Week at a Glance – From Bottlenecks to Breakouts

Greetings from Copenhagen.
Risk sentiment souring from the morning as the cocktail of a weak Chinese PMI and OECD revising the USD growth outlook down, while the Japanese 10y auction looked relatively strong, spilling over to global bond yields. However, it’s worth remembering that the 10y point has not been the primary cause of concern and has actually looked relatively stable bid-to-cover wise for a while, meaning that markets should probably care more about the 30y auction Thursday – where bid-to-cover ratios have been looking less appealing from a bond-bull’s perspective.

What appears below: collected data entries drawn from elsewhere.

/-! ## The matcher -/

/-- 42_match.md R156: for every response of at most 512 bytes, the outcome the host reads in RESULT after the RESP sequence is the
source's decode of the response, its UID text included. -/
def Obligations.ResponseOutcomeAgreesWithSourceDecode : Prop :=
  ∀ (bs : List Byte) (s : State), bs.length ≤ 512 →
    ∃ t, execAll (Pseudo.resp bs).expand s = .next t ∧
      outcomeOfResult (regRead 0x07 t) = some (sourceDecode bs) ∧
      ((regRead 0x07 t).extractLsb' 24 2).toNat = min bs.length 3 ∧
      (∀ j < min bs.length 3, some ((regRead 0x07 t).extractLsb' (8 * j) 8) = bs.reverse[j]?) ∧
      t = { s with rcount := BitVec.ofNat 10 bs.length, rlast := t.rlast, matched := t.matched, ovf := false }

/-- 42_match.md R157: under `MATCH_ALIGN = NIBBLE`, `match` is 1 exactly when the response's hex text holds "FB" or "FE" at any
offset; equally, when it has a marker byte or a byte ending in F before a byte starting with B or E. -/
def Obligations.NibbleAlignmentIsSubstringTest : Prop :=
  (∀ (bs : List Byte) (s : State), bs.length ≤ 512 →
    let t := bs.foldl (fun u d => acceptByte fcbNibble d u) (clearResponse s)
    (t.matched = true ↔ (['F', 'B'] <:+: hexstr bs ∨ ['F', 'E'] <:+: hexstr bs)) ∧
    (t.matched = true ↔ ((0xFB ∈ bs ∨ 0xFE ∈ bs) ∨
      ∃ n p d, bs[n]? = some p ∧ bs[n + 1]? = some d ∧ p.extractLsb' 0 4 = 0xF ∧
        (d.extractLsb' 4 4 = 0xB ∨ d.extractLsb' 4 4 = 0xE)))) ∧
  (∀ s : State,
    classify (acceptByte fcbNibble 0xB0 (acceptByte fcbNibble 0x0F (clearResponse s))) = .cardNotDetected ∧
    classify (acceptByte fcb 0xB0 (acceptByte fcb 0x0F (clearResponse s))) = .uid ∧
    (acceptByte fcb 0xB0 (acceptByte fcb 0x0F (clearResponse s))).rlast = 0x000FB0)

/-- 42_match.md R161: of a response of more than 512 bytes the first 512 alone are classified, and OVF is set. -/
def Obligations.OverlongResponseKeepsFirst512Bytes : Prop :=
  ∀ (bs : List Byte) (s : State), 512 < bs.length →
    ∃ t u, execAll (Pseudo.resp (bs.take 512)).expand s = .next t ∧ t.ovf = false ∧ t.rcount = 512 ∧
      execAll (Pseudo.resp bs).expand s = .next u ∧ u = { t with ovf := true } ∧ regRead 0x07 u = regRead 0x07 t

/-- 42_match.md R158: a marker anywhere gives CardNotDetected, and no UID reported as Uid holds a marker byte. -/
def Obligations.MarkerAnywhereExcludesUid : Prop :=
  (∀ (bs : List Byte) (s : State), bs.length ≤ 512 → (0xFB ∈ bs ∨ 0xFE ∈ bs) →
    ∃ t, execAll (Pseudo.resp bs).expand s = .next t ∧ (regRead 0x07 t).extractLsb' 28 2 = 1) ∧
  (∀ s t : State, Inv s → step s = .next t → (regRead 0x07 t).extractLsb' 28 2 = 2 →
    ∀ j < 3, (regRead 0x07 t).extractLsb' (8 * j) 8 ≠ 0xFB ∧ (regRead 0x07 t).extractLsb' (8 * j) 8 ≠ 0xFE) ∧
  (∀ s : State, ∃ t, execAll (Pseudo.resp [0x11, 0xFB, 0x33]).expand s = .next t ∧ regRead 0x07 t = 0x1311FB33)

/-- 42_match.md R155: UID is zero above its UID_LEN bytes, in every state a step from the invariant reaches. -/
def Obligations.UidIsZeroAboveItsLength : Prop :=
  ∀ s t : State, Inv s → step s = .next t →
    (regRead 0x07 t).extractLsb' 0 24 >>> (8 * ((regRead 0x07 t).extractLsb' 24 2).toNat) = 0

/-- 42_match.md R162: the outcome changes only by a RESP_BYTE, a RESP_START, a SOFT_RESET or the reset input; and once CLASS is 1
it stays 1 over every other command. -/
def Obligations.ResultIsLiveAndMarkerSticks : Prop :=
  (∀ (i : Instr) (s : State), (∀ d, i ≠ .respByte d) → i ≠ .respStart → i ≠ .softReset →
    ∃ t, exec i s = .next t ∧ regRead 0x07 t = regRead 0x07 s ∧ t.matched = s.matched) ∧
  (∀ (is : List Instr) (s : State), Inv s → .respStart ∉ is → .softReset ∉ is →
    (regRead 0x07 s).extractLsb' 28 2 = 1 →
    ∃ t, execAll is s = .next t ∧ (regRead 0x07 t).extractLsb' 28 2 = 1) ∧
  (∀ s : State, s.rcount.toNat < 512 → (regRead 0x07 s).extractLsb' 28 2 = 2 →
    ∃ t, exec (.respByte 0xFB) s = .next t ∧ (regRead 0x07 t).extractLsb' 28 2 = 1)

/-! ## Whole-machine rules -/

/-- 10_state.md R22 to R24, R26 to R31: which commands may change each field. -/
def Obligations.EachFieldHasItsWriters : Prop :=
  ∀ (i : Instr) (s : State), ∃ t, exec i s = .next t ∧
    (t.crc ≠ s.crc → i = .crcInit ∨ (∃ d, i = .crcByte d) ∨ i = .softReset) ∧
    (t.addr ≠ s.addr → (∃ a, i = .setAddr a) ∨ i = .softReset) ∧
    (t.fbuf ≠ s.fbuf →
      i = .frameClear ∨ (∃ d, i = .framePush d) ∨ i = .frameSeal ∨ (∃ n, i = .frameBuild n) ∨ i = .softReset) ∧
    ((t.rcount ≠ s.rcount ∨ t.rlast ≠ s.rlast) → i = .respStart ∨ (∃ d, i = .respByte d) ∨ i = .softReset) ∧
    (t.err ≠ s.err → failure i s ≠ none ∨ i = .clrErr ∨ i = .softReset) ∧
    t.pending = s.pending ∧ t.reply = s.reply

/-- 10_state.md R44: which commands set and which clear each flag; no command's effect on another field depends on `ovf` or `err`,
and only FRAME_PUSH and FRAME_SEAL read `sealed`. -/
def Obligations.EachFlagHasItsWritersAndReaders : Prop :=
  (∀ (i : Instr) (s : State), ∃ t, exec i s = .next t ∧
    (s.sealed = false → t.sealed = true → i = .frameSeal ∨ ∃ n, i = .frameBuild n) ∧
    (s.sealed = true → t.sealed = false → i = .frameClear ∨ i = .softReset) ∧
    (s.matched = false → t.matched = true → i = .respByte 0xFB ∨ i = .respByte 0xFE) ∧
    (s.matched = true → t.matched = false → i = .respStart ∨ i = .softReset) ∧
    (s.ovf = false → t.ovf = true → s.rcount = 512 ∧ ∃ d, i = .respByte d) ∧
    (s.ovf = true → t.ovf = false → i = .respStart ∨ i = .softReset) ∧
    (s.err = 0 → t.err ≠ 0 → failure i s ≠ none) ∧
    (s.err ≠ 0 → t.err ≠ s.err → i = .clrErr ∨ i = .softReset)) ∧
  (∀ (i : Instr) (s : State) (o : Bool) (e : Err), ∃ t u, exec i s = .next t ∧ exec i { s with ovf := o, err := e } = .next u ∧
    { u with ovf := t.ovf, err := t.err } = t) ∧
  (∀ (i : Instr) (s : State) (b : Bool), (∀ d, i ≠ .framePush d) → i ≠ .frameSeal →
    ∃ t u, exec i s = .next t ∧ exec i { s with sealed := b } = .next u ∧ { u with sealed := t.sealed } = t) ∧
  (∀ (i : Instr) (s : State) (m : Bool), ∃ t u, exec i s = .next t ∧ exec i { s with matched := m } = .next u ∧
    { u with matched := t.matched } = t)

/-- 41_frame.md R120, 42_match.md R150, 10_state.md R22: no unit's next fields depend on another unit's, for any command. -/
def Obligations.UnitsDoNotInterfere : Prop :=
  ∀ (i : Instr) (s s' : State), ∃ t t', exec i s = .next t ∧ exec i s' = .next t' ∧
    (s.crc = s'.crc → t.crc = t'.crc) ∧
    (SameFrame s s' → SameFrame t t') ∧
    (SameMatcher s s' → SameMatcher t t') ∧
    (SameFrame s s' → s.err = s'.err → t.err = t'.err)

/-- 41_frame.md R120, 42_match.md R150, 10_state.md R22: the commands of one unit leave the other units' fields as they are. -/
def Obligations.UnitCommandsStayInTheirUnit : Prop :=
  ∀ s : State,
    (∀ i : Instr, (i = .crcInit ∨ ∃ d, i = .crcByte d) → ∃ c, exec i s = .next { s with crc := c }) ∧
    (∀ i : Instr, (i = .frameClear ∨ i = .frameSeal ∨ ∃ d, i = .setAddr d ∨ i = .framePush d ∨ i = .frameBuild d) →
      ∃ a f b e, exec i s = .next { s with addr := a, fbuf := f, sealed := b, err := e }) ∧
    (∀ i : Instr, (i = .respStart ∨ ∃ d, i = .respByte d) →
      ∃ n r m o, exec i s = .next { s with rcount := n, rlast := r, matched := m, ovf := o })
end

The ISM Manufacturing report yesterday provided food for growth doomers and stagflationistas with prices paid up, activity down, with export and import volumes printing at multi-year lows, despite forward-looking business cycle indicators suggesting that the activity slump has bottomed out.
The import/export orders all over headlines (and the Chinese PMI this morning) was obviously “old” news given that high-frequency container shipping data has already shown the stop / lack of rebound in US trade flows from both China, but now also Germany, France and other European counterparts.

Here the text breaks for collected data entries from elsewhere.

/-! The families of words with ARG, each a base word plus the byte (30_encoding.md R87). -/

/-- An opcode's base word plus the byte is the word of its command with that byte. -/
theorem encode_of_byteWords {op : BitVec 8} {base : Word} {build : Byte → Instr} (h : ByteWords op base build)
    (d : Byte) : encode (build d) = base + d.setWidth 32 := by
  obtain ⟨hdecode, -⟩ := h
  exact (decode_eq_legal_iff _ _).mp (hdecode d)

theorem encode_crcByte (d : Byte) : encode (.crcByte d) = 0x02000000 + d.setWidth 32 :=
  encode_of_byteWords (op := 0x02) (byteWords_of_encode (fun _ => rfl) (fun _ => rfl) rfl) d
theorem encode_setAddr (a : Byte) : encode (.setAddr a) = 0x10000000 + a.setWidth 32 :=
  encode_of_byteWords (op := 0x10) (byteWords_of_encode (fun _ => rfl) (fun _ => rfl) rfl) a
theorem encode_framePush (d : Byte) : encode (.framePush d) = 0x12000000 + d.setWidth 32 :=
  encode_of_byteWords (op := 0x12) (byteWords_of_encode (fun _ => rfl) (fun _ => rfl) rfl) d
theorem encode_respByte (d : Byte) : encode (.respByte d) = 0x21000000 + d.setWidth 32 :=
  encode_of_byteWords (op := 0x21) (byteWords_of_encode (fun _ => rfl) (fun _ => rfl) rfl) d

end Sys2Proof.Machine
end

-- ==== Proofs: the statements about the control commands ====
section
/-!
The obligations of 43_control.md, each put together from the rules above.
-/

namespace Sys2Proof.Machine

/-- Settles O21: a write to CMD executes its word and an illegal one only raises E_ILLEGAL; the commands, one by one, spell the seven
single words and the five families. -/
theorem illegalWordRecordsOnlyError : Obligations.IllegalWordRecordsOnlyError := by
  obtain ⟨-, -, hcount⟩ := illegalWordsAreExactlyThreeKinds
  refine ⟨?step, hcount, fun w => ?words⟩
  case step =>
    intro s w rest hpending hillegal
    rw [step_write_cmd hpending, execute_of_isIllegal hillegal]
    rfl
  case words =>
    rw [isIllegal_iff_forall_ne, forall_instr]
    simp only [encode_crcByte, encode_setAddr, encode_framePush, encode_frameBuild, encode_respByte]
    rfl

/-- Settles O6: opcode 0x00 takes no ARG, and the word 0 is NOP's. -/
theorem nopChangesNothing : Obligations.NopChangesNothing := by
  have hword : SoleWord 0x00 0x00000000 .nop := soleWord_of_encode rfl rfl (by decide)
  have ⟨hdecode, _⟩ := hword
  exact ⟨hword, exec_nop, fun s => (execute_of_legal 0 .nop s hdecode).trans (exec_nop s)⟩

/-- Settles O19: opcode 0x30 takes no ARG; a cause of failure does not depend on the record, and a cleared one takes the next code. -/
theorem clrErrClearsOnlyErr : Obligations.ClrErrClearsOnlyErr := by
  refine ⟨soleWord_of_encode rfl rfl (by decide), exec_clrErr, ?rearmed, fun i s => exec_keeps_recorded_err⟩
  intro i s e hfail
  have hfail' : failure i (clearErr s) = some e := (failure_clearErr i s).trans hfail
  rw [execAll_cons (exec_clrErr s), execAll_singleton, exec_of_failure hfail', raiseErr_clearErr]
  rfl

/-- Settles O20: opcode 0x3F takes no ARG; the command and the reset input leave the same block, and neither reads the one before. -/
theorem softResetRestoresResetState : Obligations.SoftResetRestoresResetState := by
  have hword : SoleWord 0x3F 0x3F000000 .softReset := soleWord_of_encode rfl rfl (by decide)
  refine ⟨hword, exec_softReset, fun s => ?twice, fun s rest => ?input⟩
  case twice =>
    rw [execAll_cons (exec_softReset s), execAll_singleton]
    rfl
  case input =>
    obtain ⟨hdecode, -⟩ := hword
    rw [step_reset rfl, step_write_cmd rfl, execute_of_legal _ _ _ hdecode, exec_softReset]
    rfl

end Sys2Proof.Machine
end

-- ==== Proofs: a recorded code over words, steps and runs ====
section
/-!
SUPPORT. The error record over a command word, over a step and over a run of events: a recorded code stays until one of the three
events that clear it (60_exceptions.md R202, R205).
-/

namespace Sys2Proof.Machine

/-- The two commands that clear the record have no cause of failure, and they do clear it. -/
theorem exec_of_clearsErr {i : Instr} (h : ClearsErr i) (s : State) :
    failure i s = none ∧ ∃ t, exec i s = .next t ∧ t.err = 0 := by
  obtain rfl | rfl := h
  · exact ⟨rfl, _, exec_clrErr s, rfl⟩
  · exact ⟨rfl, _, exec_softReset s, rfl⟩

/-- With a code recorded, every word but the two of the clearing commands leaves it, legal or not. -/
theorem execute_keeps_recorded_err {w : Word} {s : State} (herr : s.err ≠ 0) (hclr : w ≠ encode .clrErr)
    (hreset : w ≠ encode .softReset) : ∃ t, execute w s = .next t ∧ t.err = s.err := by
  cases hw : decode w with
  | legal i =>
    have hword : encode i = w := (decode_eq_legal_iff w i).mp hw
    have hclears : ¬ ClearsErr i := by
      rintro (rfl | rfl)
      · exact hclr hword.symm
      · exact hreset hword.symm
    rw [execute_of_legal w i s hw]
    exact exec_keeps_recorded_err herr hclears
  | illegal why =>
    rw [execute_of_illegal w why s hw, raiseErr_of_recorded .illegal s herr]
    exact ⟨s, rfl, rfl⟩

/-- With a code recorded, a step on any event but the three that clear it leaves it. -/
theorem step_keeps_recorded_err {s t : State} {e : HostEvent} {rest : List HostEvent} (h : s.pending = e :: rest)
    (herr : s.err ≠ 0) (hinput : e ≠ .reset) (hclr : e ≠ commandWrite (encode .clrErr))
    (hreset : e ≠ commandWrite (encode .softReset)) (hstep : step s = .next t) : t.err = s.err := by
  obtain ⟨-, rfl⟩ | ⟨_, _, -, -, rfl⟩ | ⟨_, _, _, -, -, -, rfl⟩ | ⟨w, rest', hwrite, hexec⟩ | ⟨rest', hpending, -⟩ :=
    step_cases hstep
  · rfl
  · rfl
  · rfl
  · obtain ⟨rfl, -⟩ := List.cons.inj (h.symm.trans hwrite)
    obtain ⟨u, hu, hkept⟩ := execute_keeps_recorded_err (s := s.setHost rest' none) herr
      (fun hw => hclr (congrArg commandWrite hw)) (fun hw => hreset (congrArg commandWrite hw))
    obtain rfl := Host.Outcome.next.inj (hu.symm.trans hexec)
    exact hkept
  · obtain ⟨he, -⟩ := List.cons.inj (h.symm.trans hpending)
    exact absurd he hinput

Thus, while the survey was broadly weak on headline indices, the important part was rather that new orders rebounded slightly while inventories dropped from frontloading highs, implying that activity is rebounding relative to consensus rather than slowing. Obviously, this might be at lower margins in the future as businesses will have to reload inventories at higher prices if trade is not made / tariffs are deemed illegal.
Chart 1a: Manufacturing has likely bottomed out
Markets opened the week on shaky footing, but beneath the surface, global trade is quietly improving, freight rates are screaming reflation, and macro bears may soon run out of ammo. With ISM Services, the ECB, and NFP on deck, the next few days could reshape sentiment—and cement a summer of upside.